Blocks and Warps

Hey guys

my question is about Blocks and Warps , i managed to understand that within each SM , under G8 for example , we have room for 8 blocks.
when each block is executed it’s basically splitted into warps when each wrap contains 32 Threads , tops.

according to all CUDA documintation , all threads within certain warp preform the same insturction.
my question is , how exactlly that warp is built and how can we be sure that each thread would execute the same instruction before we managed to get into “execution” mode ?

if ( C )

edit : my question is related also to the branch diverengece field.

thanks igal.

Warps are created from threads in “thread ID” order, which is explained in Section 2.2 of the CUDA Programming Guide. You do not need to worry about correct handling of branch instructions because the compiler takes care of that for you.

The first thing you need to understand is how warps and branch divergence work at the level of the GPU. You should read the following:

Coon, B. W. and J. E. Lindholm (2008). United States Patent #7,353,369: System and Method for Managing Divergent Threads in a SIMD Architecture (Assignee NVIDIA Corp.), April 2008., U.S.P.T.O.

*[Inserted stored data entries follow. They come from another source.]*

-- ==== Sys2Proof/Machine/Dispatch.lean ====
section
/-!
DEFINITION. What each accepted command does (spec/45_host_commands.md R201): one arm for each constructor of Instr.
-/

namespace Sys2Proof.Machine

def exec (i : Instr) (s : State) : Host.Outcome State Fault Refusal :=
  match i with
  | .nop => Sys2Proof.Machine.execNop s
  | .init => Sys2Proof.Machine.execInit s
  | .absorb n1 data => Sys2Proof.Machine.execAbsorb n1 data s
  | .final => Sys2Proof.Machine.execFinal s
  | .rddig idx => Sys2Proof.Machine.execRddig idx s
  | .rdhex idx => Sys2Proof.Machine.execRdhex idx s
  | .rdstat => Sys2Proof.Machine.execRdstat s

end Sys2Proof.Machine
end

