-- ==== Sys2Proof/Machine/Port.lean ====
section
/-!
DEFINITION. The command port and the turns of the two agents: acceptance and hold (spec/45_host_commands.md R200-R202),
the interleaving of HOST and CORE (spec/20_memory.md R72), and the reset input (spec/70_reset_and_hazards.md R300).
-/

namespace Sys2Proof.Machine

/-- `CMD` decodes to NOP or RDSTAT: the two commands accepted even while BUSY = 1 (R200). -/
def acceptedWhileBusy (c : Command) : Bool :=
  match decode c with
  | .ok .nop => true
  | .ok .rdstat => true
  | _ => false

/-- The pair is accepted: BUSY = 0, or it is NOP or RDSTAT (R200). -/
def State.accepts (s : State) (c : Command) : Bool := !s.busy || acceptedWhileBusy c

/-- The command HOST presents, where HOST has a step, that is where it is accepted (R200). -/
def State.hostReady (s : State) : Option Command :=
  match s.port with
  | [] => none
  | c :: _ => if s.accepts c then some c else none

/-- A command is on the port and is not accepted: it is held (R200). -/
def State.held (s : State) : Bool := !s.port.isEmpty && s.hostReady.isNone

/-- Which agent takes the next step. -/
inductive Turn where
  /-- Reset is asserted (R300). -/
  | reset
  /-- HOST's command is accepted and executed (R201). -/
  | host (c : Command)
  /-- CORE takes its enabled step (R148-R150). -/
  | core
  /-- No command is presented and CORE has no enabled step (R317); the step then changes nothing (log 6). -/
  | idle
  deriving DecidableEq, Repr

/-- Where only one agent is enabled, it steps. Where both are, HOST steps while it has had fewer turns than
`Config.hostTurns` gives it before CORE's next step (log 2). Reset comes first (log 3). -/
def State.turn (s : State) : Turn :=
  if s.resetPin then .reset
  else match s.hostReady, s.coreEnabled with
    | some c, false => .host c
    | none, true => .core
    | none, false => .idle
    | some c, true => if s.polls < Config.hostTurns s.coreSteps then .host c else .core

/-- The pair leaves the port as it is accepted, and HOST's turn is counted where CORE was enabled too (log 2). -/
def State.takeCommand (s : State) : State :=
  { s with port := s.port.tail, polls := if s.coreEnabled then s.polls + 1 else s.polls }

/-- RESP is returned to HOST (R80, R82). -/
def State.returnResp (s : State) : State := { s with returned := s.returned ++ [s.resp] }

/-- Dispatch (R201): an illegal word raises ILLEGAL_CMD, and any other executes. -/
def dispatchCommand (c : Command) (s : State) : Result :=
  match decode c with
  | .ok i => exec i s
  | .error _ => .next (s.raise .illegalCmd)

/-- A HOST step: the pair is taken, dispatched, and RESP is returned, in one atomic step (R68, R80, R201). -/
def hostStep (c : Command) (s : State) : Result :=
  (dispatchCommand c s.takeCommand).andThen fun s' => .next s'.returnResp

/-- CORE's step, counted (log 2). -/
def countedCoreStep (s : State) : Result :=
  (coreStep s).andThen fun s' => .next { s' with coreSteps := s.coreSteps + 1, polls := 0 }

/-- Reset (R300): every element of R30 to its reset value; a held command is dropped (I13); what HOST has received and has
still to present is HOST's own and stays (log 3). -/
def State.applyReset (s : State) : State :=
  { State.reset with
    port := if s.held then s.port.tail else s.port
    returned := s.returned, coreSteps := s.coreSteps, polls := s.polls }

/-- Put a pair on the command port as the next one HOST presents, with nothing that would hold it or go before it: reset not
asserted, and no compression queued or running (log 11). -/
def State.present (s : State) (c : Command) : State :=
  { s with port := c :: s.port, resetPin := false, pend := [], run := false }

end Sys2Proof.Machine
end

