/-- R232, R105, R184: from any state with BUSY = 0, for every way of splitting a message into ABSORBs and every interleaving of
CORE steps, INIT, the ABSORBs and FINAL followed by RDHEX 0..15 raise no error, and the 16 words spell the 64 characters of
`hash256_hex_string(m)`; RDDIG 0..7 in their place give the bytes of `digest(m)`. -/
def Obligations.HashCommandsComputeTheHash : Prop :=
  ∀ (s : State) (parts : List (BitVec 2 × Word)),
    s.Inv → s.busy = false → s.resetPin = false → (messageOf parts).length ≤ 2 ^ 61 - 1 →
    (s.port = hashProgram parts rdhexAll → ∃ n t words, stepN n s = .next t ∧
      t.port = [] ∧ t.busy = false ∧ t.err = false ∧ t.dvalid = true ∧
      t.returned = s.returned ++ List.replicate (parts.length + 2) 0 ++ words ∧ words.length = 16 ∧
      words.flatMap bytes32 = hash256HexString (messageOf parts)) ∧
    (s.port = hashProgram parts rddigAll → ∃ n t words, stepN n s = .next t ∧
      t.port = [] ∧ t.busy = false ∧ t.err = false ∧ t.dvalid = true ∧
      t.returned = s.returned ++ List.replicate (parts.length + 2) 0 ++ words ∧ words.length = 8 ∧
      words.flatMap bytes32 = digest (messageOf parts))
end

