/-- Settles O35: `Raises` has one rule for LEN_OVF. -/
theorem overlongAbsorbRaisesLenOvf : Obligations.OverlongAbsorbRaisesLenOvf := by
  refine ⟨fun s n1 data hp hl => exec_eq_of_raises (.absorbLength n1 data hp hl), fun i s t hx ht hs => ?_⟩
  cases raises_of_new_cause hx (by decide) ht hs with
  | absorbLength n1 data hp hl => exact ⟨n1, data, rfl, hp, hl⟩

/-- Settles O36: an illegal word is no command, and `Raises` asks ABSORB's phase before its length. -/
theorem causesArePrioritised : Obligations.CausesArePrioritised :=
  ⟨fun _ _ s he hd => ⟨_, dispatchCommand_of_error hd s, State.raise_cause_of_no_error he _⟩,
   fun _ n1 data he hp _ => ⟨_, exec_of_raises (.absorbPhase n1 data hp), State.raise_cause_of_no_error he _⟩⟩

/-! ### The table of R262 -/

theorem Phase.idle_or_done {p : Phase} (ha : p ≠ .absorb) (hf : p ≠ .finalizing) : p = .idle ∨ p = .done := by
  cases p <;> simp_all

theorem Phase.idle_or_absorb {p : Phase} (hd : p ≠ .done) (hf : p ≠ .finalizing) : p = .idle ∨ p = .absorb := by
  cases p <;> simp_all

/-- Settles O37: BUSY = 0 where a command that can raise is accepted, so the phase is not FINALIZING; and the decoder makes no RDDIG
with an index above 7. -/
theorem commandsRaiseOnlyTheirCauses : Obligations.CommandsRaiseOnlyTheirCauses := by
  intro c s t hinv hacc hs hx ht
  rcases dispatchCommand_cases hx with ⟨e, hd, rfl⟩ | ⟨i, hd, hi⟩
  · rw [hd]
    exact State.raise_cause_of_no_error hs _
  · have hr := raises_of_new_error hi hs ht
    have hb := State.accepts_of_ok hacc hd
    have hw := wellFormed_of_decode hd
    rw [hd]
    generalize t.cause = k at hr
    cases hr with
    | absorbPhase n1 data hp => exact .inl ⟨rfl, Phase.idle_or_done hp (hinv.not_finalizing (by simpa using hb))⟩
    | absorbLength n1 data hp hl => exact .inr ⟨rfl, hp, hl⟩
    | finalPhase hp => exact ⟨rfl, Phase.idle_or_done hp (hinv.not_finalizing (by simpa using hb))⟩
    | rddigIndex idx h8 => exact absurd (of_decide_eq_true hw) (Nat.not_lt.2 h8)
    | rddigPhase idx _ hp => exact ⟨rfl, Phase.idle_or_absorb hp (hinv.not_finalizing (by simpa using hb))⟩
    | rdhexPhase idx hp => exact ⟨rfl, Phase.idle_or_absorb hp (hinv.not_finalizing (by simpa using hb))⟩

/-! ### Steps (R264, R268, R270) -/

/-- A second error changes neither `err` nor `cause` (R268). -/
theorem State.raise_cause_of_error {s : State} (he : s.err = true) (c : Cause) : (s.raise c).cause = s.cause := by
  simp [he]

Fung, W. W. L., I. Sham, et al. (2007). Dynamic warp formation and scheduling for efficient gpu control flow, IEEE Computer Society.

In particular, the explanation of the example associated with Figures 6A, B, C in the patent is very helpful in understanding the basic automaton in an SM.

Once you understand that, you can then start trying to understand how things work at a higher level, like the CUDA API’s. None of the documents on CUDA from NVIDIA (i.e., CUDA Programming Guide, NVIDIA Compute, PTX: Parallel Thread Execution, Programming Massively Parallel Processors, CUDA by Example) seem to describe how things work at this level and only left me asking more questions.